Сразу за колесницей, между Авлом Плавтием и Сентием Сатурнином, ехали верхом Нарцисс и Палл. И Плавтий, и Сатурнин были в ярости от того, что им приходится терпеть общество вольноотпущенников. Следом, сохраняя ледяное молчание, ехали Веспасиан и другие легаты. За ними, с приличествующим их сану достоинством вышагивали сенаторы, не обращая внимания на насмешливые взгляды и жесты местных жителей, впервые увидевших такой предмет одежды, как тога. Замыкали шествие когорты преторианцев и старшая когорта Двадцатого и Девятого Испанского легионов. Шагая, они подхватили крики своих товарищей, стоявших в оцеплении по обе стороны дороги.

Веспасиан покосился на Корвина. На лице у того застыло выражение, которое не менялось все два последних дня после мнимой победы Клавдия, а именно высокомерное самодовольство.

— Боишься, мужлан? — презрительно бросил Корвин, перехватив взгляд Веспасиана.

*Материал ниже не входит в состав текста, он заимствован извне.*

/-- R73, R77, R80, R291, R309 to R311: ROWACT closes its slot's row and asks the vault for the row, whose ready tick it
awaits, or raises ROW_BANK_BUSY; ROWTAKE moves a Ready row into the latch, or raises ROW_EARLY or ROW_EXPIRED; ROWCLOSE frees
the slot; each needs the array's lease; ROWQ reports. R74 to R76, R79, R81: rows whose ticks have come are sensed in the order
of their plan, become Ready, and expire with their banks released after 3,600 ticks; a bank precharges, and runs its refresh
once an interval, or defers it. The ready tick of a hart of no partition counts package ticks, and a row in no region raises
PERMISSION (log 35's choices). -/
def Obligations.RowsComplete : Prop :=
  (∀ (o : RowAct) (k : BitVec 2) (d : RegNo) (s : State), let h := s.cx.hart; let g := s.curGroup h; let v := g / 4
     let ea := s.rd o.a + o.off; let z := s.senseDue v; let x := z.slot g k.toNat; let st := x.at z.tick
     (s.leaseRun g h = none → s.me.waiting = false →
       ∀ i ∈ [Instr.rowact o, .rowtake k, .rowclose k], Traps (exec i s) s 0x0F 0 (BitVec.ofNat 64 (g % 4))) ∧
     ((s.leaseRun g h).isSome →
       (∀ (p : Place) (t r : State), rowPlace g ea s = .ok p t →
         s.pinRoom v s.me.part s.me.t.pspace [p.key / 65536] = true → t.pushedBefore h t.steps p.key 8192 p.so = false →
         (p.so = false ∨ t.rowsBefore h t.steps true = false) →
         (r = t ∧ (∀ e ∈ t.me.sbuf, e.overlaps p.key 8192 = false ∧ (p.so = false ∨ e.so = false))) ∨
           ((∃ e ∈ t.me.sbuf, e.overlaps p.key 8192 = true ∨ (p.so = true ∧ e.so = true)) ∧ t.Drains r) →
         let y := r.senseDue v
         let u := match (y.slot g o.k.toNat).at y.tick with
           | .free | .expired => y
           | _ => y.closeSlot g o.k.toNat
         let held := ∃ q ∈ u.bankSlots v (bankOf p.key), q.holdsAt u.tick = true
         y.earlierWait g o.k.toNat = false → y.rowHeld g o.k.toNat = false →
         (held → u.me.waiting = false → Traps (exec (.rowact o) s) u 0x0B 0 ea) ∧
         (¬ held →
           let w := match (u.slot g o.k.toNat).at u.tick with | .expired => u.closeSlot g o.k.toNat | _ => u
           let id := w.draw.1; let b := w.draw.2
           Awaits (exec (.rowact o) s) ((b.setSlot g o.k.toNat
               { st := .activating, row := p.key, enc := p.enc.isSome, key := p.enc.getD 0, holds := true, so := p.so,
                 born := b.steps, part := b.me.part, page := p.key / 65536, want := some (b.tick, b.cx.hart, id), va := ea,
                 dest := o.d.toNat }).pin v ⟨b.me.part, b.me.t.pspace, p.key / 65536, .row g o.k.toNat⟩) id)) ∧
       (st = .ready ∨ (st = .taken ∧ x.holdsAt z.tick = true) →
         Completes (exec (.rowtake k) s) (z.takeRow g k.toNat z.cx.hart) []) ∧
       (z.me.waiting = false → st = .activating → Traps (exec (.rowtake k) s) z 0x09 0 x.va) ∧
       (z.me.waiting = false → st = .expired ∨ (st = .taken ∧ x.holdsAt z.tick = false) →
         Traps (exec (.rowtake k) s) z 0x0A 0 x.va) ∧
       (z.me.waiting = false → st = .free → ∃ a, Traps (exec (.rowtake k) s) z 0x0A 0 a) ∧
       ((s.slot g k.toNat).st = .free → Completes (exec (.rowclose k) s) s []) ∧
       ((s.slot g k.toNat).st ≠ .free → z.earlierWait g k.toNat = false → z.rowHeld g k.toNat = false →
         Completes (exec (.rowclose k) s) (z.closeSlot g k.toNat) [])) ∧
     (∃ a c : Word, Completes (exec (.rowq d k) s) z [.scalar d.toNat a, .scalar 0 c] ∧
       c.toNat % 8 = (match st with | .free => 0 | .activating => 1 | .ready => 2 | .taken => 3 | .expired => 4) ∧
       (st = .free ∨ st = .expired → a = 0) ∧ (st = .free → c = 0) ∧
       (st ≠ .free → st ≠ .expired → z.senseOf g k.toNat = none → a = BitVec.ofNat 64 x.ready) ∧
       (st ≠ .free → c.toNat / 2 ^ 32 % 2 ^ 26 = x.row / 8192 % 2 ^ 26 ∧ (c.getLsbD 3 = true ↔ x.poison ≠ [])))) ∧
  (∀ (s : State), let i := s.ev.i; let j := s.ev.j; let x := s.slot i j; let v := i / 4; let b := bankOf x.row
     let y := s.bank i j; let u := s.settleBank i j; let w := (s.senseDue i).settleBank i j; let z := w.bank i j
     (i < 512 → j < 4 →
       (x.want ≠ none → exec .activationSense s = .next (s.senseDue v) ∧
         let plan := s.plan v ((s.rowWaits v).filter fun r => !s.earlierWait r.g r.k && !s.rowHeld r.g r.k)
         s.senseDue v = (plan.filter fun r => decide (r.2 ≤ s.tick)).foldl (fun t r =>
           (t.senseAt r.1.g r.1.k r.2).countDeferred (r.1.g / 4) (decide (r.1.start < r.2))) s) ∧
       (∀ a w, x.want = some w → let t := (s.senseAt i j a).slot i j; let o := s.settleBank v b
         t.want = none ∧ t.a = a ∧ t.units = o.rowUnits x.row ∧ (o.older = [] → t.sensed = o.rowCells x.row) ∧
         t.ready = match x.part with | some p => a + 14 - (o.part p).tickOff | none => a + 14) ∧
       (x.st = .activating → x.at s.tick = .ready → exec .rowReady s = .next (s.setSlot i j { x with st := .ready })) ∧
       (x.holds = true → x.want = none → x.st ≠ .free → x.a + 3600 ≤ s.tick → exec .rowExpiry s =
         .next (((s.setSlot i j { x with st := if x.st = .taken then .taken else .expired, holds := false }).closeBank v b
           (x.a + 3600) [{ tick := x.a + 3600, g := i, k := j, page := x.page, row := x.row, took := x.took }]).settleBank v b)) ∧
       (x.st = .taken → exec .latchValid s = .next (s.setSlot i j { x with latchOk := true }))) ∧
     (i < 128 → j < 256 →
       (exec .bankRelease s = .next u ∧ u.mem = s.mem ∧ u.harts = s.harts ∧
         (y.closing = true → y.release ≤ s.tick → (u.bank i j).closing = false)) ∧
       ((u.bank i j).everOpened = true → (u.bank i j).closing = false → (u.bank i j).release + 14 ≤ s.tick →
         exec .prechargeEnd s = .next (u.modBank i j fun z => { z with everOpened := false })) ∧
       (¬ (z.refreshed = true ∧ s.tick < z.lastRefresh + 3900) →
         let held := ∃ d ∈ w.bankSlots i j, d.want = none ∧ d.holdsAt s.tick = true
         let wait := held ∨ s.tick < w.bankReady i j ∨ s.tick < z.busyUntil
         (wait → ∃ late, (late = true ↔ held) ∧ exec .refreshDue s = .next ((w.modBank i j fun z =>
           { z with refreshed := true, lastRefresh := s.tick, refreshPending := true }).countRefresh i late)) ∧
         (¬ wait → exec .refreshDue s = .next ((w.modBank i j fun z =>
           { z with refreshed := true, lastRefresh := s.tick, blackoutEnd := s.tick + 160 }).countRefresh i false))) ∧
       exec .refreshBlackoutEnd s = .next u))

/-! ## Supervisor instructions (spec/05, spec/20, spec/21) -/

/-- R169: in user mode every instruction of page 7 raises PRIVILEGE and has no other effect, whatever its operands. -/
def Obligations.SupervisorInstructionsTrapInUserMode : Prop :=
  ∀ (sc : ScopeCode) (a : RegNo) (o : RR) (w : Bool) (s : State), s.me.mode = .user → s.me.waiting = false →
    ∀ i ∈ [Instr.tinvAddr sc a, .tinvSpace sc a, .tinvAddrall sc a, .tinvAll sc a, .keyld o, .keyldClr a, .ctxsave o, .ctxload o,
      .evict o, .evictDrop a, .resume a, .resumeXfer o, .migr w o, .migrForce w o, .split o],
      Traps (exec i s) s 0x03 0 0
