/-- Settles O51: each unit, at a state in which it is ready, takes the step that its lemma above gives. -/
theorem unitStepsComplete : Obligations.UnitStepsComplete := by
  unfold Obligations.UnitStepsComplete
  intro s
  refine ⟨?octets, ?fetch, ?write, ?map, ?array, ?copy, ?promise, ?bound, ?collect⟩
  case octets => exact fun q rest hi hq hn hr => execOctetGrant_of_claim hi hq hn hr rfl
  case fetch =>
    intro v t hi hj hb hw hl hfree hsaved hsc hwh hf
    rw [exec_streamFetch, execStreamFetch_of_ready hi hj hb hw hl hfree hsaved hsc hwh, State.fetchAhead_of_ok_or_host hf]
  case write =>
    exact fun e rest hi hj hb hw hbuf hidle =>
      execStreamWrite_of_writeElement hi hj (State.writeElement_of_buf hb hw hbuf hidle)
  case map =>
    intro op pre rest hi hq hpre hsc
    exact ⟨fun ps t hr => execMapHomeExecution_of_oldest hi hq hpre (State.mapRun_of_ok hsc hr),
      fun va key hr => execMapHomeExecution_of_oldest hi hq hpre (State.mapRun_of_ecc hsc hr)⟩
  case array =>
    intro c rest hi hq hsc howes href ws hbanks
    have step : exec .arrayCommand s = .next (s.runCommand s.ev.i c) := execArrayCommand_of_head hi hq hsc howes href hbanks
    rw [step]
    refine ⟨fun hk => ?_, fun hk => ?_, fun hk => ?_, fun hk => ?_, fun t hk hr => ?_, fun t hk hr => ?_⟩
    all_goals simp only [State.runCommand, hk]
    · rw [hr, Option.getD_some]
    · rw [hr, Option.getD_some]
  case copy =>
    intro hi hj x hlive hrun hsc howes
    have ready : x.Ready s := ⟨hlive, hrun, hsc, howes⟩
    exact ⟨fun a b hc => execCopyChunk_of_chunk hi hj rfl ready hc,
      fun a b t hc hs hroom => execCopyChunk_of_spans hi hj rfl ready hc hs hroom⟩
  case promise =>
    exact fun hi hj n m c hh hact hdue hw => execPromiseExpiry_of_due hi hj rfl hh hact hdue hw
  case bound =>
    exact fun entry lo n d t len m c hi hh ht hp hb => execMwaitExpiry_of_due hi hh ht hp hb
  case collect =>
    intro p q l n m c hi hp hh hreg k ext counts quiet hsum
    subst hp
    have waits : q.Waits s s.ev.i := ⟨⟨l, n, m, c, hh⟩, hreg⟩
    exact ⟨fun hfirst hquiet hinner => execQuiescenceCollection_second hi waits rfl rfl hsum hfirst hquiet hinner,
      fun hfirst => execQuiescenceCollection_first hi waits rfl rfl hsum hfirst⟩

end Sys2Proof.Machine
end

section
/-! Bytes under keys (spec/04 R83, spec/10 R228): what a read gives after a write under the same key, what a write leaves alone,
and a store performed at a scratchpad (spec/06 R115). -/

namespace Sys2Proof.Machine

/-! ## The key of a unit -/

theorem getD_of_lt {α : Type} {l : List α} {i : Nat} {d : α} (h : i < l.length) : l.getD i d = l[i] := by
  rw [List.getD_eq_getElem?_getD, List.getElem?_eq_getElem h, Option.getD_some]

theorem Tab.find?_filter_ne {α : Type} (t : Tab α) (i j : Nat) :
    Tab.find? (t.filter fun k => k.1 != i) j = if j = i then none else Tab.find? t j := by
  induction t with
  | nil => simp [Tab.find?]
  | cons x t ih =>
    obtain ⟨k, v⟩ := x
    by_cases hk : k = i
    · simp only [List.filter_cons, hk, bne_self_eq_false, Bool.false_eq_true, if_false, ih]
      grind [Tab.find?]
    · simp only [List.filter_cons, bne_iff_ne, ne_eq, hk, not_false_eq_true, if_true, Tab.find?, ih]
      grind

@[simp] theorem State.rekey_clusters (s : State) (q : Option (BitVec 512)) (a : Nat) : (s.rekey q a).clusters = s.clusters := by
  unfold State.rekey; split <;> rfl

theorem State.shadowDraw_of_clusters {s t : State} (h : t.clusters = s.clusters) (a : Nat) :
    t.shadowDraw a = s.shadowDraw a := by
  have part (g : Nat) : t.cluster g = s.cluster g := by rw [State.cluster, State.cluster, h]
  rw [State.shadowDraw, State.shadowDraw, State.isShadow, State.isShadow, part]

@[simp] theorem State.rekey_shadowDraw (s : State) (q : Option (BitVec 512)) (a b : Nat) :
    (s.rekey q a).shadowDraw b = s.shadowDraw b :=
  State.shadowDraw_of_clusters (s.rekey_clusters q a) b

theorem State.rekey_unitKey (s : State) (q : Option (BitVec 512)) (a b : Nat) :
    (s.rekey q a).unitKey b = if b / 64 = a / 64 then q else s.unitKey b := by
  unfold State.rekey
  by_cases hq : s.unitKey a = q
  · simp only [hq, beq_self_eq_true, if_true]
    split
    · next e => rw [← hq, State.unitKey, State.unitKey, e]
    · rfl
  · rw [if_neg (by simpa using hq)]
    cases q with
    | none => exact Tab.find?_filter_ne _ _ _
    | some k =>
      by_cases e : b / 64 = a / 64
      · rw [if_pos e, State.unitKey, e]; exact Tab.find?_put_self _ _ _
      · rw [if_neg e]; exact Tab.find?_put_ne _ _ e

/-- A unit that changes its key holds what a read under the new one gives (R83). -/
theorem State.rekey_mem (s : State) (q : Option (BitVec 512)) (a b : Nat) :
    Mem.get (s.rekey q a).mem b = if s.unitKey a ≠ q ∧ b / 64 = a / 64 then s.readKey q b else Mem.get s.mem b := by
  unfold State.rekey
  by_cases hq : s.unitKey a = q
  · simp [hq]
  · simp only [beq_iff_eq, hq, if_false, Mem.get_puts, List.length_map, List.length_range, ne_eq, not_false_eq_true, true_and]
    by_cases hb : b / 64 = a / 64
    · rw [if_pos (by omega), if_pos hb]
      have hi : b - a / 64 * 64 < 64 := by omega
      rw [getD_of_lt (by rwa [List.length_map, List.length_range]), List.getElem_map, List.getElem_range,
        show a / 64 * 64 + (b - a / 64 * 64) = b by omega]
    · rw [if_neg (by omega), if_neg hb]

/-! ## Reads under a key -/

/-- A read sees the key of its unit, the unit's bytes, and whether a swap has written its byte. -/
theorem State.readKey_congr {s t : State} (q : Option (BitVec 512)) (a : Nat) (hd : t.shadowDraw a = s.shadowDraw a)
    (hu : t.unitKey a = s.unitKey a) (hm : ∀ b, b / 64 = a / 64 → Mem.get t.mem b = Mem.get s.mem b) :
    t.readKey q a = s.readKey q a := by
  have unit : ((List.range 64).map fun i => (Mem.get t.mem (a / 64 * 64 + i)).toNat) =
      (List.range 64).map fun i => (Mem.get s.mem (a / 64 * 64 + i)).toNat := by
    refine List.map_congr_left fun i hi => ?_
    rw [hm _ (by have := List.mem_range.1 hi; omega)]
  simp only [State.readKey, hd, hu, hm a rfl, unit]

/-- A read under the key that wrote its unit gives the byte as written, where no swap has written it. -/
theorem State.readKey_plain {s : State} {q : Option (BitVec 512)} {a : Nat} (hd : s.shadowDraw a = none)
    (hu : s.unitKey a = q) : s.readKey q a = Mem.get s.mem a := by
  simp only [State.readKey, hd, hu, beq_self_eq_true, if_true]

theorem State.readKey_shadow {s : State} {q : Option (BitVec 512)} {a n : Nat} (hd : s.shadowDraw a = some n) :
    s.readKey q a = Config.shadowByte n q a := by
  simp only [State.readKey, hd]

— С какой стати мне бояться? Я всего лишь защищал интересы императора.

— Интересы императора? Как бы не так! С каких это пор Нарцисс стал императором? Как будто мне неизвестно, что ты делаешь. И точно знаю, как не допустить твоего вмешательства, когда наши пути пересекутся в следующий раз.

— К счастью, это будет не скоро, Корвин. Ты будешь на севере, а я буду на юге.

— Ошибаешься, мужлан. Я буду в Риме. От этого военного похода я получил всё, что мне нужно, и у меня нет ни малейшего желания командовать Девятым легионом. Слишком ненадёжны мои офицеры. Я пару раз поговорил наедине с моим дорогим шурином. Он согласился с тем, что я вернусь в Рим, — присматривать за Сенатом и быть ближе к семье. Кстати, о семье. Во время моего второго разговора с Клавдием я как заботливый дядюшка, как ты понимаешь, высказал предложение о будущем благоденствии его сына. Уверен, это вызовет у тебя улыбку.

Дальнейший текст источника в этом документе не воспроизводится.